» MATERIAL TO PROCESS:
----

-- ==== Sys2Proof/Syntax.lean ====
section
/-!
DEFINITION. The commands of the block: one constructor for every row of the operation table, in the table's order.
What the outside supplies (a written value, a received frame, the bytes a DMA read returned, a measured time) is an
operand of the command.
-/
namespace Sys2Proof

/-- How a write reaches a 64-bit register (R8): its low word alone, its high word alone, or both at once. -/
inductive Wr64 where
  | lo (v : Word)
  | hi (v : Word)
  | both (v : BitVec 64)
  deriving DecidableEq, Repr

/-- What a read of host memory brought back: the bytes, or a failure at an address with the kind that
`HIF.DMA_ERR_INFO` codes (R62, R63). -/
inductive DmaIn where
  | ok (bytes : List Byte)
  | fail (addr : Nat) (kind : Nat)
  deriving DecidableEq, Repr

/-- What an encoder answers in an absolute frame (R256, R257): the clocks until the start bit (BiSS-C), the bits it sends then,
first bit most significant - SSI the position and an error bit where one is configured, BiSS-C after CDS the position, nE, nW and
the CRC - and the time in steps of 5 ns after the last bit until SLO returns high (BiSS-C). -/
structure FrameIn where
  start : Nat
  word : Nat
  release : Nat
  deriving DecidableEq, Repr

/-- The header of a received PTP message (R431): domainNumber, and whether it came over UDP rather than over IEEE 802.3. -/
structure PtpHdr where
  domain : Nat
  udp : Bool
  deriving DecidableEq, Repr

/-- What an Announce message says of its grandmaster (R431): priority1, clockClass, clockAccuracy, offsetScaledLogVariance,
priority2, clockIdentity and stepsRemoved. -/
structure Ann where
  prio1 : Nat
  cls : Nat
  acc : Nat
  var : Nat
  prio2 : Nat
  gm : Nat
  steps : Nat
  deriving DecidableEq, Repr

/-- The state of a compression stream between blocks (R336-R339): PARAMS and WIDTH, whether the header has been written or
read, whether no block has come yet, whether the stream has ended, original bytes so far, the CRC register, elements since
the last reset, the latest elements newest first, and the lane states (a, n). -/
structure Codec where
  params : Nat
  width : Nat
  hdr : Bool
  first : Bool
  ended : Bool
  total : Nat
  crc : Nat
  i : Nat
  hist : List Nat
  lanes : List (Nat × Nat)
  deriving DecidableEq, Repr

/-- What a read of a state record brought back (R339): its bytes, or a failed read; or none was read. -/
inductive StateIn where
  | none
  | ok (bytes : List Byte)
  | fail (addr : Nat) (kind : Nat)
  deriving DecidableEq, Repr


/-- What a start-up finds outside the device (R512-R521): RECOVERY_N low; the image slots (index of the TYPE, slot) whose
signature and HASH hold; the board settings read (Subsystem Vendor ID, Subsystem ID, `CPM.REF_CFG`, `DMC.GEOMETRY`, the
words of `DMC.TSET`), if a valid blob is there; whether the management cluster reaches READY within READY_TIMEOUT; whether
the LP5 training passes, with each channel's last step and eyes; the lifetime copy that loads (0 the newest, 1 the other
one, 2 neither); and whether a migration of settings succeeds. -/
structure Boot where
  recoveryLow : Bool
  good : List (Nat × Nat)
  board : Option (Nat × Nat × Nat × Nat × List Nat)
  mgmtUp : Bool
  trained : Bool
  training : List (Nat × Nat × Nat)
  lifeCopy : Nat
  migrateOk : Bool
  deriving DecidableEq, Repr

----

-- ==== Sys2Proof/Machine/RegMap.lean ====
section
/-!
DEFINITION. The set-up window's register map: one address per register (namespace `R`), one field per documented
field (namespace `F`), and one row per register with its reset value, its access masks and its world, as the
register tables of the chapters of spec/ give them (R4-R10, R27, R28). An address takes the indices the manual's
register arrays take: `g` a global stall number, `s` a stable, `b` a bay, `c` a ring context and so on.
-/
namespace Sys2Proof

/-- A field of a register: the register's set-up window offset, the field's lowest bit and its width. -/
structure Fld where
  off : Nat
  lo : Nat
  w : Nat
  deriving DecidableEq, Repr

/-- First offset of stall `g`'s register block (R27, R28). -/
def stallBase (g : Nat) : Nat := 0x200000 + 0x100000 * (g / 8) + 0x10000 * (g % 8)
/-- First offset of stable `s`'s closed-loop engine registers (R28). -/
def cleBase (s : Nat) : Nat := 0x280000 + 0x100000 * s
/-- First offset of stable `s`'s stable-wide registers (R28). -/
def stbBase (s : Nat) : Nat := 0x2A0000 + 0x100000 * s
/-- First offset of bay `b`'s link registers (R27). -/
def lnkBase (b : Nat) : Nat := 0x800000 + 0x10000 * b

----

» ACTIVITY: Give back, unchanged, the run of lines in the listing above that begins at the line containing "-- ==== Sys2Proof/Syntax.lean" and ends at the line containing "at once. -/", both included.

» WORKED SOLUTION:
-- ==== Sys2Proof/Syntax.lean ====
section
/-!
DEFINITION. The commands of the block: one constructor for every row of the operation table, in the table's order.
What the outside supplies (a written value, a received frame, the bytes a DMA read returned, a measured time) is an
operand of the command.
-/
namespace Sys2Proof

/-- How a write reaches a 64-bit register (R8): its low word alone, its high word alone, or both at once. -/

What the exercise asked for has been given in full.